Ayer, poco antes de las cinco de la tarde, en un edificio recientemente reformado del barrio de Salamanca de Madrid, una pareja de novietes de 17 años, que estaban celebrando con otros compañeros el fin de los exámenes previos a la preparación de la Prueba de acceso a la Universidad, sufrieron un accidente en el ascensor de la casa donde vivía la chica y se precipitaron por el hueco muriendo por politraumatismo.
Al margen de la investigación por parte de la Policía científica de las causas reales del accidente y de las responsabilidades que se deriven, el hecho ha causado gran conmoción por tratarse de una pareja joven y sana, y que ha ocurrido en un situación tan común y ordinaria como coger un ascensor.
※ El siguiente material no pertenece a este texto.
theorem busAccess_write {v : Word} (hlanes : acc.lanes = 0xF) (hdata : acc.wdata = some v) :
    s.busAccess acc = .next (s.memWrite off v) := by
  rw [State.busAccess, if_neg (not_outsideWindow haddr), if_neg (not_not.mpr hlanes), offset_of_addr haddr]
  simp only [hdata]

end InsideWindow

/-- Settles O18: both steps take the front event, and the bus access resolves to the other one. -/
theorem busAccessesResolveToTheWindow : Obligations.BusAccessesResolveToTheWindow := by
  unfold Obligations.BusAccessesResolveToTheWindow
  intro s rest acc hr he
  have hstep : step s = State.busAccess { s with events := rest } acc := step_event hr he
  rw [hstep]
  refine ⟨fun off haddr hlanes => ⟨fun hread => ?_, fun v hwrite => ?_⟩,
    fun off haddr hlanes => busAccess_narrow _ haddr hlanes, busAccess_outside _⟩
  · rw [busAccess_read _ haddr hlanes hread]
    exact (step_memRead (s := { s with events := .memRead off :: rest }) hr rfl).symm
  · rw [busAccess_write _ haddr hlanes hwrite]
    exact (step_memWrite (s := { s with events := .memWrite off v :: rest }) hr rfl).symm

/-! ### A second command (R43) -/

/-- Settles O37: `exec` is `runCommand`, which turns away a command beside another one. -/
theorem execTurnsAwayASecondCommand : Obligations.ExecTurnsAwayASecondCommand := by
  unfold Obligations.ExecTurnsAwayASecondCommand
  intro i s f hf hne
  rw [exec_eq_runCommand, runCommand_other hf hne]

end Sys2Proof.Machine
end

/-! Proofs of the family 30_encoding: command words and the decoder, and the write to CMD (R50 to R62). -/

section
namespace Sys2Proof.Machine

/-! ### A word and its fields (R51 to R53, R59) -/

/-- `w[31:28]`, outside the fields of every format. -/
def topField (w : Word) : BitVec 4 := w.extractLsb' 28 4

/-- A word is known by its five fields and its top four bits. -/
theorem word_eq_iff_fields {v w : Word} : v = w ↔
    opcodeField v = opcodeField w ∧ rdField v = rdField w ∧ rs1Field v = rs1Field w ∧ rs2Field v = rs2Field w ∧
      kField v = kField w ∧ topField v = topField w := by
  refine ⟨fun h => by simp [h], fun ⟨hop, hrd, hrs1, hrs2, hk, htop⟩ => BitVec.eq_of_getLsbD_eq fun n hn => ?_⟩
  have hbit : ∀ {start len : Nat}, v.extractLsb' start len = w.extractLsb' start len → start ≤ n → n < start + len →
      v.getLsbD n = w.getLsbD n := fun {start len} h hlo hhi => by
    have := congrArg (·.getLsbD (n - start)) h
    simpa [show n - start < len by omega, Nat.add_sub_cancel' hlo] using this
  by_cases h8 : n < 8
  · exact hbit hop (by omega) (by omega)
  by_cases h12 : n < 12
  · exact hbit hrd (by omega) (by omega)
  by_cases h16 : n < 16
  · exact hbit hrs1 (by omega) (by omega)
  by_cases h20 : n < 20
  · exact hbit hrs2 (by omega) (by omega)
  by_cases h28 : n < 28
  · exact hbit hk (by omega) (by omega)
  · exact hbit htop (by omega) (by omega)

/-- A range of bits is 0 exactly when its low part and its high part are. -/
theorem extractLsb'_eq_zero_iff {w : Word} {start m n : Nat} :
    w.extractLsb' start (m + n) = 0 ↔ w.extractLsb' start m = 0 ∧ w.extractLsb' (start + m) n = 0 := by
  refine ⟨fun h => ⟨?_, ?_⟩, fun ⟨hlow, hhigh⟩ => extractLsb'_eq_zero_of_parts hlow hhigh⟩ <;>
    refine BitVec.eq_of_getLsbD_eq fun b hb => ?_
  · simpa [hb, show b < m + n by omega] using congrArg (·.getLsbD b) h
  · simpa [hb, show m + b < m + n by omega, Nat.add_assoc] using congrArg (·.getLsbD (m + b)) h

/-- Which fields a format lacks; the top four bits belong to none (R51 to R53, R59). -/
theorem zeroFieldsClear_iff (fmt : Format) (w : Word) : zeroFieldsClear fmt w = true ↔
    topField w = 0 ∧
      match fmt with
      | .R => kField w = 0
      | .U => rs2Field w = 0 ∧ kField w = 0
      | .S => rdField w = 0 := by
  cases fmt with
  | R =>
    have h : w.extractLsb' 20 12 = 0 ↔ kField w = 0 ∧ topField w = 0 := extractLsb'_eq_zero_iff (m := 8) (n := 4)
    simp only [zeroFieldsClear, beq_iff_eq, h, and_comm]
  | U =>
    have hhigh : w.extractLsb' 20 12 = 0 ↔ kField w = 0 ∧ topField w = 0 := extractLsb'_eq_zero_iff (m := 8) (n := 4)
    have h : w.extractLsb' 16 16 = 0 ↔ rs2Field w = 0 ∧ w.extractLsb' 20 12 = 0 :=
      extractLsb'_eq_zero_iff (m := 4) (n := 12)
    simp only [zeroFieldsClear, beq_iff_eq, h, hhigh]
    tauto
  | S =>
    simp only [zeroFieldsClear, Bool.and_eq_true, beq_iff_eq]
    exact and_comm

/-- The command made of a word's fields has those fields again: the ones its format lacks are 0 in the word. -/
theorem fields_instrOf {op : Opcode} {w : Word} (h : zeroFieldsClear (formatOf op) w = true) :
    (instrOf op w).opcode = op ∧ (instrOf op w).rd = rdField w ∧ (instrOf op w).rs1 = rs1Field w ∧
      (instrOf op w).rs2 = rs2Field w ∧ (instrOf op w).k = kField w := by
  obtain ⟨-, hzero⟩ := (zeroFieldsClear_iff _ w).mp h
  cases op with
  | fadd => exact ⟨rfl, rfl, rfl, rfl, hzero.symm⟩
  | fsub => exact ⟨rfl, rfl, rfl, rfl, hzero.symm⟩
  | fmul => exact ⟨rfl, rfl, rfl, rfl, hzero.symm⟩
  | fsqr => exact ⟨rfl, rfl, rfl, hzero.1.symm, hzero.2.symm⟩
  | finv => exact ⟨rfl, rfl, rfl, hzero.1.symm, hzero.2.symm⟩
  | fcswap => exact ⟨rfl, hzero.symm, rfl, rfl, rfl⟩
  | ladder => exact ⟨rfl, rfl, rfl, hzero.1.symm, hzero.2.symm⟩

theorem encode_instrOf {op : Opcode} {w : Word} (hop : opcodeField w = opcodeByte op)
    (h : zeroFieldsClear (formatOf op) w = true) : encode (instrOf op w) = w := by
  obtain ⟨hop', hrd, hrs1, hrs2, hk⟩ := fields_instrOf h
  obtain ⟨heop, herd, hers1, hers2, hek, hetop⟩ := Laws.encoding_fields (instrOf op w)
  obtain ⟨htop, -⟩ := (zeroFieldsClear_iff _ w).mp h
  exact word_eq_iff_fields.mpr ⟨by rw [heop, hop', hop], herd.trans hrd, hers1.trans hrs1, hers2.trans hrs2,
    hek.trans hk, hetop.trans htop.symm⟩

/-! ### The three answers of the decoder (R57 to R60) -/

/-- The opcode bytes of R56. -/
def opcodeBytes : List (BitVec 8) := [0x01, 0x02, 0x03, 0x04, 0x05, 0x10, 0x20]

theorem opcodeByte_of_opcodeOf {b : BitVec 8} {op : Opcode} (h : opcodeOf b = some op) : b = opcodeByte op := by
  unfold opcodeOf at h
  split_ifs at h <;> cases h <;> assumption

theorem opcodeOf_eq_none_iff {b : BitVec 8} : opcodeOf b = none ↔ b ∉ opcodeBytes := by
  unfold opcodeOf opcodeBytes
  split_ifs <;> simp_all

theorem mem_opcodeBytes_iff {b : BitVec 8} : b ∈ opcodeBytes ↔ ∃ op, b = opcodeByte op := by
  rw [← not_iff_not, ← opcodeOf_eq_none_iff, Option.eq_none_iff_forall_ne_some]
  refine not_exists.symm.trans (not_congr ?_)
  exact exists_congr fun op => ⟨opcodeByte_of_opcodeOf, fun h => h ▸ opcodeOf_opcodeByte op⟩

theorem opcodeByte_injective : Function.Injective opcodeByte := fun a b h =>
  Option.some.inj (by rw [← opcodeOf_opcodeByte a, h, opcodeOf_opcodeByte])

theorem decode_illegal {w : Word} (h : opcodeField w ∉ opcodeBytes) : decode w = .error .illegalOpcode := by
  simp only [decode, opcodeOf_eq_none_iff.mpr h]

theorem decode_of_opcode {w : Word} {op : Opcode} (h : opcodeField w = opcodeByte op) :
    decode w = if zeroFieldsClear (formatOf op) w then .ok (instrOf op w) else .error .reservedField := by
  simp only [decode, h, opcodeOf_opcodeByte]

/-- The word holds the byte of an opcode and the zero fields of its format are 0: what the decoder accepts. -/
def AcceptedAs (w : Word) (op : Opcode) : Prop := opcodeField w = opcodeByte op ∧ zeroFieldsClear (formatOf op) w = true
Si vida pronto iba a desarrollarse en una Universidad e inmediatamente me ha venido a la memoria el himno de estas instituciones, el Gaudeamos igitur, que reza así:
«Nuestra vida es corta,
en breve se acaba.
Viene la muerte velozmente,
nos arrastra cruelmente,
no respeta a nadie.»
No es mal momento, el de una muerte precoz e imprevista, para plantearnos lo que es la verdad más universal: todos moriremos.
Recuerdo un famoso discurso de Steven Jobs en la Universidad de Stanford a los estudiantes que se graduaban en el que dijo: “Cuando tenía 17, leí una cita que decía más o menos lo siguiente: «Si vives cada día como si fuera el último, algún día seguramente tendrás razón.» Me impresionó, y desde entonces, por los últimos 33 años, he mirado en el espejo cada mañana y me he preguntado: «¿Si hoy fuese el último día de mi vida, querría hacer lo que estoy por hacer hoy?» Y cada vez que la respuesta ha sido «No» durante demasiados días seguidos, sé que debo cambiar algo».
- No entiendo nada. Siendo la muerte, y su difícil previsión, una realidad ineludible, ¿por qué nos empeñamos en no hablar de ella? ¿Alguien me lo explica?